*** INPUT DATA ***
-- ==== Sys2Proof/Certificates/Slice0/Obligations.lean ====
section
/-!
DEFINITION. The statements for the provers. The rule numbers at the head of a docstring are the rules its clauses rest on; a statement
need not state each of them whole (OBLIGATIONS.json says which it does).
-/

open Sys2Proof Sys2Proof.Machine
/-! ### The machine as a whole -/

/-- A step takes the command at the front of the queue: it is `exec` of that command on the state with the queue's rest. -/
def Obligations.StepRunsTheFirstCommand : Prop :=
  (∀ (s : State) (i : Instr), step (s.enqueueFirst i) = exec i s) ∧
  ∀ (s : State) (i : Instr) (rest : List Instr), s.pending = i :: rest → step s = exec i { s with pending := rest }

/-- The queue is first in, first out: a step removes the command it runs, and no command touches those that wait (log entry 2: on an
empty queue 100 ns pass, and the queue stays empty). -/
def Obligations.CommandsLeaveTheQueue : Prop :=
  (∀ (s t : State) (i : Instr), exec i s = .next t → t.pending = s.pending) ∧
  ∀ s t : State, step s = .next t → t.pending = s.pending.tail

/-- From every state whose memories are in canonical form a step leads to such a state. -/
def Obligations.StepsKeepMemoriesCanonical : Prop :=
  ∀ s t : State, s.canon = true → step s = .next t → t.canon = true

/-- The state after reset meets both invariants: its memories are in canonical form and no pair's outputs are on together. No command
waits in it. -/
def Obligations.ResetMeetsTheInvariants : Prop :=
  State.reset.canon = true ∧ (∀ p : Fin 9, ¬(State.reset.mod.pairs[p].outA = true ∧ State.reset.mod.pairs[p].outB = true)) ∧
  State.reset.pending = []

/-- R6, R9 and the register tables: registers after reset read what the spec gives, and those it gives 0 read 0. -/
def Obligations.ResetValuesOfRegisters : Prop :=
  State.reset.get SYS_PARTID_PART = 0x7180 ∧ State.reset.get SYS_STATE_PHASE = 1 ∧ State.reset.get SYS_ROLE_ROLE = 0 ∧
  State.reset.get SIT_CAUSE_CAUSE = 0 ∧ State.reset.get SIT_STATUS_BLOCK_STOP = 0 ∧ State.reset.get GLZ_FIRE_COUNT_COUNT = 0 ∧
  (∀ n : Fin 9, State.reset.get (SET_STATUS_ARMED n) = 0 ∧ State.reset.get (MOD_STATUS_RUN n) = 0 ∧
    State.reset.get (SET_SEG_USE_A n) = 0x7F ∧ State.reset.get (SET_SEG_USE_B n) = 0x7F) ∧
  ∀ n : Fin 44, State.reset.get (WIN_STATUS_STATE n) = 2 ∧ State.reset.get (WIN_CFG_EN n) = 0

/-- A command changes only the parts of the state that it names: registers of the blocks it acts on, and the units it acts on. Accesses
through the bus, a firing and a reset of the module name none and are not bound. Every command, in every state, completes within its parts,
but for VAUX_HIGH outside the ratings of R367. -/
def Obligations.CommandsChangeOnlyTheirParts : Prop :=
  (∀ (s t : State) (i : Instr) (l : List Part), footprint i = some l → exec i s = .next t → Within l s t) ∧
  (∀ (s : State) (i : Instr) (l : List Part), footprint i = some l → i ≠ .vauxHigh true → Completes i s (Within l s)) ∧
  ∀ (s : State) (i : Instr), footprint i = none → Completes i s fun t => t.pending = s.pending

/-- R41, R267, R268, R379: firmware reaches a register block only while the HOST and the block's island are out of reset and the cores are not
in standby; an access of an island in reset ends in a bus error, and an access that R41 names waits while a firing runs. -/
def Obligations.FirmwareAccessNeedsItsIsland : Prop :=
  ∀ (s : State) (i : Instr) (x : Isl) (h : Option Held), accessOf i = some (x, h) →
    (s.up .host = false ∨ s.get PWR_STATUS_STANDBY = 1 → exec i s = .next s) ∧
    (s.up .host = true → s.get PWR_STATUS_STANDBY = 0 → s.up x = false → exec i s = .next { s with resp := ⟨0, true⟩ }) ∧
    (∀ d, s.up .host = true → s.get PWR_STATUS_STANDBY = 0 → s.up x = true → h = some d → s.phase = 5 → exec i s = .next { s with held := s.held ++ [d] })

/-- Log entry 2 (the model's choice): on an empty queue 100 ns pass: the module's clock advances by 100 ns while the always-on island has a
supply, the units sent have left (those there are now are characters that the UARTs sent in this time), CONE_OUT is low again, and of the
parts only those that count time change. -/
def Obligations.EmptyQueueLetsTimePass : Prop :=
  ∀ s : State, s.pending = [] → ∃ t, step s = .next t ∧ t.con.out = false ∧
    (∀ u ∈ t.outbox, ∃ (i : Fin 4) (v : Nat), u = .port (0x4A200008 + 0x1000 * i.val) v) ∧
    t.pug.aonNs = (if s.pug.supplied then s.pug.aonNs + 100 else s.pug.aonNs) ∧
    Within [.regs 0x430, .regs 0x460, .regs 0x470, .regs 0x490, .regs 0x4a1, .regs 0x4a2, .regs 0x4c0, .free, .outbox, .gsus, .isl, .mod,
      .tiles, .met, .lanes, .net, .pug, .pwr, .con, .ports] s t

/-! ### Rate groups, the signal plane, banks and the mailbox -/

/-- R48, R49, R51 to R54, R60, R61, R64, R72, R149, R326: triggers, a group's sample from its start to its end-of-sample, and its misses. -/
def Obligations.SamplesOfARateGroup : Prop :=
  ∀ (s : State) (k : Fin 8),
  let on := s.fired = true ∧ s.up .wheel = true ∧ s.enabled k = true
  let runs := s.get (RGS_RG_STATUS_RUNNING k) = 1
  let missed := fun (t : State) => t.get (RGS_RG_STATUS_MISS k) = 1 ∧ t.get RGS_INT_MISS = 1 ∧
    t.get (RGS_RG_MISS_COUNT_COUNT k) = s.counted (RGS_RG_MISS_COUNT_COUNT k) ∧
    t.get (RGS_RG_STATUS_CONSEC k) = s.counted (RGS_RG_STATUS_CONSEC k) ∧
    (s.get (RGS_RG_STATUS_CONSEC k) + 1 = s.get RGS_SUPV_K_MISS → s.up .mod = true → Stops .missedDeadline s t)
  (on → s.get (RGS_RG_CFG_SRC k) = 1 → Completes (.timerTrigger k) s fun t => t.groups[k].trig = s.groups[k].trig + 1 ∧ Sets [] s t) ∧
  (¬on ∨ s.get (RGS_RG_CFG_SRC k) ≠ 1 → exec (.timerTrigger k) s = .next s) ∧
  (s.get (RGS_RG_CFG_SRC k) = 4 → s.ptpDue k = true → Completes (.ptpTrigger k) s fun t =>
    t.groups[k].ptpIdx = s.groups[k].ptpIdx + 1 ∧ Sets [] s t ∧ (on → t.groups[k].trig = s.groups[k].trig + 1) ∧
    (¬on → t.groups[k].trig = s.groups[k].trig)) ∧
  (s.get (RGS_RG_CFG_SRC k) ≠ 4 ∨ s.ptpDue k = false → exec (.ptpTrigger k) s = .next s) ∧
  (¬on ∨ s.groups[k].trig = 0 → exec (.sampleStart k) s = .next s) ∧
  (on → s.groups[k].trig ≠ 0 → Completes (.sampleStart k) s fun t =>
    t.get (RGS_RG_STATUS_RUNNING k) = 1 ∧ t.get (RGS_RG_SAMPLES_COUNT k) = (s.get (RGS_RG_SAMPLES_COUNT k) + 1) % 2 ^ 32 ∧
    t.groups[k].plane = s.slots ∧ t.groups[k].stores = [] ∧ t.slots = s.slots ∧
    (s.get (RGS_RG_CFG_SRC k) ≠ 3 → t.groups[k].trig = s.groups[k].trig - 1) ∧ (runs → missed t) ∧
    (∀ r, s.groups[k].swap = some r → r.atPlant = false → r.bank < 2 →
      t.get (RGS_RG_STATUS_ACTIVE_BANK k) = r.bank ∧ t.groups[k].swap = none) ∧
    ∀ w ∈ s.members k, t.wheels[w].live = !s.wheels[w].stopNext ∧ t.wheels[w].pc = s.wheels[w].decl.entry ∧ t.wheels[w].preds = 0) ∧
  (¬runs → exec (.deadlineMiss k) s = .next s) ∧
  (runs → Completes (.deadlineMiss k) s fun t =>
    missed t ∧ t.get (RGS_RG_STATUS_RUNNING k) = 0 ∧ t.slots = s.slots ∧ t.groups[k].stores = [] ∧
    ∀ w ∈ s.members k, t.wheels[w].live = false ∧ t.wheels[w].work = s.wheels[w].units ∧ t.wheels[w].units = s.wheels[w].units) ∧
  (¬on ∨ s.groups[k].trig ≠ 0 → exec (.triggerTimeout k) s = .next s) ∧
  (on → s.groups[k].trig = 0 → Completes (.triggerTimeout k) s fun t =>
    missed t ∧ t.get (RGS_RG_STATUS_TRIGLOSS k) = 1 ∧ t.get RGS_INT_TRIGLOSS = 1 ∧ t.slots = s.slots ∧ t.wheels = s.wheels) ∧
  (¬runs ∨ (∃ w ∈ s.members k, s.wheels[w].ended = false) → exec (.endOfSample k) s = .next s) ∧
  (runs → (∀ w ∈ s.members k, s.wheels[w].ended = true) → Completes (.endOfSample k) s fun t =>
    t.get (RGS_RG_STATUS_RUNNING k) = 0 ∧ t.get (RGS_RG_STATUS_CONSEC k) = 0 ∧ t.groups[k].stores = [] ∧ t.groups[k].runLen = 0 ∧
    (∀ w ∈ s.members k, t.wheels[w].units = s.wheels[w].work ∧ t.wheels[w].live = false) ∧
    ((s.groups[k].unguarded = true ∨ ∀ g : Fin 4, s.get (RGS_GRD_CFG_MODE k g) = 0) → (∀ e ∈ s.groups[k].stores, e.1 < 4096) →
      ∀ j, t.slot j = (((s.groups[k].stores.filter fun e => e.1 == j).getLast?).map (·.2)).getD (s.slot j)))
*** End of INPUT DATA ***
Return, unchanged, the run of lines above that opens with the line containing "t.get (RGS_RG_STATUS_CONSEC k) = s.counted" and closes with the line containing "(s.get (RGS_RG_STATUS_CONSEC k)". Include both.

OUTPUT:
    t.get (RGS_RG_STATUS_CONSEC k) = s.counted (RGS_RG_STATUS_CONSEC k) ∧
    (s.get (RGS_RG_STATUS_CONSEC k) + 1 = s.get RGS_SUPV_K_MISS → s.up .mod = true → Stops .missedDeadline s t)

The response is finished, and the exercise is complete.